## Exercise goal
Going from the top of the data below, give again each line through the one containing "their removal does", both ends kept.

BEGIN Stored data

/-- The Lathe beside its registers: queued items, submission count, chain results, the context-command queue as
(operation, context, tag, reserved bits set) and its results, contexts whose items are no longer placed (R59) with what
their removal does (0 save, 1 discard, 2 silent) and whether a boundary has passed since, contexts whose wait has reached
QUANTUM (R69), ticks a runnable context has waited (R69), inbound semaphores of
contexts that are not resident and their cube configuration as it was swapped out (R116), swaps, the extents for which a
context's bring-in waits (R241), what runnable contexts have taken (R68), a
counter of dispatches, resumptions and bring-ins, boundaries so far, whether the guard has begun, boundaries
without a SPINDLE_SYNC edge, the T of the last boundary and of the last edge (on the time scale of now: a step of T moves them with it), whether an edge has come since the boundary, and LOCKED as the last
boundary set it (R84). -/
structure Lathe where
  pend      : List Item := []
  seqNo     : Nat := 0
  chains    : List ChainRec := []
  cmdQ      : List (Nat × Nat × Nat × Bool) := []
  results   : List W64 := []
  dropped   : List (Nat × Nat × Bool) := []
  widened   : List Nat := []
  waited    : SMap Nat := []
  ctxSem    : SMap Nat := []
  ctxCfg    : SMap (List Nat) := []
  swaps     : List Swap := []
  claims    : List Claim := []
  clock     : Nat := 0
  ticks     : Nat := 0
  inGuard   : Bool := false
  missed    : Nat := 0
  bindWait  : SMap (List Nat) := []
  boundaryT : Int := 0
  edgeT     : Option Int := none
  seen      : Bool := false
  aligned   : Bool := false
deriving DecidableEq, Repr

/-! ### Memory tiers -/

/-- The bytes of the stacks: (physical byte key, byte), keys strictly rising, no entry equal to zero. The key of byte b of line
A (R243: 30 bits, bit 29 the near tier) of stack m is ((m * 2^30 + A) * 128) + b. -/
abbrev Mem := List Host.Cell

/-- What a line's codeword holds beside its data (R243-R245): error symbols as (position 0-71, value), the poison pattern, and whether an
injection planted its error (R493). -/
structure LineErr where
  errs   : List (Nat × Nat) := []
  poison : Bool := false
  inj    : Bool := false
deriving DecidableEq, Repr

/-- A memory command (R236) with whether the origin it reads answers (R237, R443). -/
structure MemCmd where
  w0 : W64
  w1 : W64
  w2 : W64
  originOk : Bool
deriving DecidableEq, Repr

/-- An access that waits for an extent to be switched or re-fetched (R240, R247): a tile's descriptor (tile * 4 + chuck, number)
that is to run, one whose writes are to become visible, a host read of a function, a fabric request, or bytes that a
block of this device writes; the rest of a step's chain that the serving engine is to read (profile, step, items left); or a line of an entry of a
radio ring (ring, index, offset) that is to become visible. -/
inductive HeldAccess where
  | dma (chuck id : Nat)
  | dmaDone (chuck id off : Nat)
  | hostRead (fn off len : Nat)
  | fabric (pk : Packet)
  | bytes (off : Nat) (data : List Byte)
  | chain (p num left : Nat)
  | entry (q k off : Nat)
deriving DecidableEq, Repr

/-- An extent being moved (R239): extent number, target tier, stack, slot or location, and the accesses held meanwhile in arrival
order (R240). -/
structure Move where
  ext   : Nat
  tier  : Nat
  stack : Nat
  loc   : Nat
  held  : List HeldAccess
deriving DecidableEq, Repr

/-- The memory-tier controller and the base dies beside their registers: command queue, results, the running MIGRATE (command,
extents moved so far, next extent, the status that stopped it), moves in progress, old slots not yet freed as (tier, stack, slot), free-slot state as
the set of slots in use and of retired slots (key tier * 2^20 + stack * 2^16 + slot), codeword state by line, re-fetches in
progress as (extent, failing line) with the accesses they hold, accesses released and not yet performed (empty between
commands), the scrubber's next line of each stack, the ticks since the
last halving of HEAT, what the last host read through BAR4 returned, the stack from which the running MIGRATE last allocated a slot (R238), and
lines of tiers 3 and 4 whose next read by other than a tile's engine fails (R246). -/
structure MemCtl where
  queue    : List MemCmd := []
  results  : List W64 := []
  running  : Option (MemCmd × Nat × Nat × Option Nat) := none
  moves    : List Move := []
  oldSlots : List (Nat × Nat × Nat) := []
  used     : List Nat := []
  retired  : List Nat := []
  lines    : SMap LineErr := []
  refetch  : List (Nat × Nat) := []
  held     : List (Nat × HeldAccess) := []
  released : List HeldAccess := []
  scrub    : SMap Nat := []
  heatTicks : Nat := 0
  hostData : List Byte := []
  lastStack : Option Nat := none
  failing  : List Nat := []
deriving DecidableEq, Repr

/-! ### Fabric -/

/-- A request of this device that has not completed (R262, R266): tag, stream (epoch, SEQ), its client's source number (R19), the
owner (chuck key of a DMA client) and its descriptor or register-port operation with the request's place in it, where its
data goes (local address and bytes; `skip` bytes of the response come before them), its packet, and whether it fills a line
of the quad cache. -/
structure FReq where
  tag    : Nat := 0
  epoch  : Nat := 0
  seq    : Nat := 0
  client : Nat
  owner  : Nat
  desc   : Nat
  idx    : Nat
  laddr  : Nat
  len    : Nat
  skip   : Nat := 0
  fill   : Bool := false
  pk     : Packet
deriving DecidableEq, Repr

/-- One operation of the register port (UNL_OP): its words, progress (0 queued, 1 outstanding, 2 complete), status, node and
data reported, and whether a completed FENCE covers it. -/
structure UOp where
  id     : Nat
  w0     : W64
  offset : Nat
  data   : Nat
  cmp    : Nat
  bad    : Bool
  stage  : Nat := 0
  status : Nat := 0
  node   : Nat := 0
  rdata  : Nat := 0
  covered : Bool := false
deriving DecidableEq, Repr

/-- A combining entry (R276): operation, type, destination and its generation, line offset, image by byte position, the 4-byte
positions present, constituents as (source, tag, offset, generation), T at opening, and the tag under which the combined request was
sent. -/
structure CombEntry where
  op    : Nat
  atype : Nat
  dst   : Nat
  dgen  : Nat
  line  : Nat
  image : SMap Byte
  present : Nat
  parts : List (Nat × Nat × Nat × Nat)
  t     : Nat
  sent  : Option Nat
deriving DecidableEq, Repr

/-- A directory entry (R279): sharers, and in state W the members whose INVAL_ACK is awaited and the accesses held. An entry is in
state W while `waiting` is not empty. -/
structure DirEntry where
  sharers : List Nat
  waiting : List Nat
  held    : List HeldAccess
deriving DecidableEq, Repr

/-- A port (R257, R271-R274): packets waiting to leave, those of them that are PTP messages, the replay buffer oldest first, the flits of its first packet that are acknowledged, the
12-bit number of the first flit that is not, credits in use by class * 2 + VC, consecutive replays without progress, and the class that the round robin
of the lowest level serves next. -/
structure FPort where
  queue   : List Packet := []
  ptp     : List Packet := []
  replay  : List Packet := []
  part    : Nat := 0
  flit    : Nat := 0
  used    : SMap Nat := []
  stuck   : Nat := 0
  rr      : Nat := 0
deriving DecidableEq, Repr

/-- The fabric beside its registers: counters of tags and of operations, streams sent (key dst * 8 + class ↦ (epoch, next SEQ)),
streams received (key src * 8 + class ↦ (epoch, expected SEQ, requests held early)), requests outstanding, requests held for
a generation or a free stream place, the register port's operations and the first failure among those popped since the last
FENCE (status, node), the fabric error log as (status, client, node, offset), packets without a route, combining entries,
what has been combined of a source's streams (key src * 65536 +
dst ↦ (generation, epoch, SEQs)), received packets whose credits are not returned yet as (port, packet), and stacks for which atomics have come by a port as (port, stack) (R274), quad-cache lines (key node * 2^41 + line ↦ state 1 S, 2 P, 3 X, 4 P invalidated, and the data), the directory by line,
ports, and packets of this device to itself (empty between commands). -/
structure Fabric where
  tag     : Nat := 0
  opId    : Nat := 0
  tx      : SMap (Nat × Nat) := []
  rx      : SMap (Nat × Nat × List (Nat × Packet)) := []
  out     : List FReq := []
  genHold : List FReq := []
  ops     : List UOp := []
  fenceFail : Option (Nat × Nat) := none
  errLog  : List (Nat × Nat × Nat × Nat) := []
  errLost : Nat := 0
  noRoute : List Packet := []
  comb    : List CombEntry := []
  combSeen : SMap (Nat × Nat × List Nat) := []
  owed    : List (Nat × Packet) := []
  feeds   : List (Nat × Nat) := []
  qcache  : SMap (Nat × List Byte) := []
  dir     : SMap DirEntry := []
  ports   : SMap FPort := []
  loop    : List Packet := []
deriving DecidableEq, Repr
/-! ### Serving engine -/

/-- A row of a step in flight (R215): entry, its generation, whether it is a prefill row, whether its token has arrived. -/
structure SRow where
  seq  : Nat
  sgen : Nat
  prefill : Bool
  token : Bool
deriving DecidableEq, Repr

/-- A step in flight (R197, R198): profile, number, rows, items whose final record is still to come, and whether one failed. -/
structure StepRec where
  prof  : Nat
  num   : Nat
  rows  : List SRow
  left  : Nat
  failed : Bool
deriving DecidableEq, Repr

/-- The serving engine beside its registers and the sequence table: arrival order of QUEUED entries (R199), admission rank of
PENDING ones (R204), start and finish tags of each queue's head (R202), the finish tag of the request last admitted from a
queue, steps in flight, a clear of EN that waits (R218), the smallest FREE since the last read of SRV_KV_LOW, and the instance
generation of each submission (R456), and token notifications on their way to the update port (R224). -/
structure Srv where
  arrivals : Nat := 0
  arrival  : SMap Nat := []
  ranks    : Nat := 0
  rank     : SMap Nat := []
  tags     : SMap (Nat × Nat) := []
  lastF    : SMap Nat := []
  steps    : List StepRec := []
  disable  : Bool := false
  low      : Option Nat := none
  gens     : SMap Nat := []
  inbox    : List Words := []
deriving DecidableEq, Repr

END Stored data

## Solution to the exercise
/-- The Lathe beside its registers: queued items, submission count, chain results, the context-command queue as
(operation, context, tag, reserved bits set) and its results, contexts whose items are no longer placed (R59) with what
their removal does (0 save, 1 discard, 2 silent) and whether a boundary has passed since, contexts whose wait has reached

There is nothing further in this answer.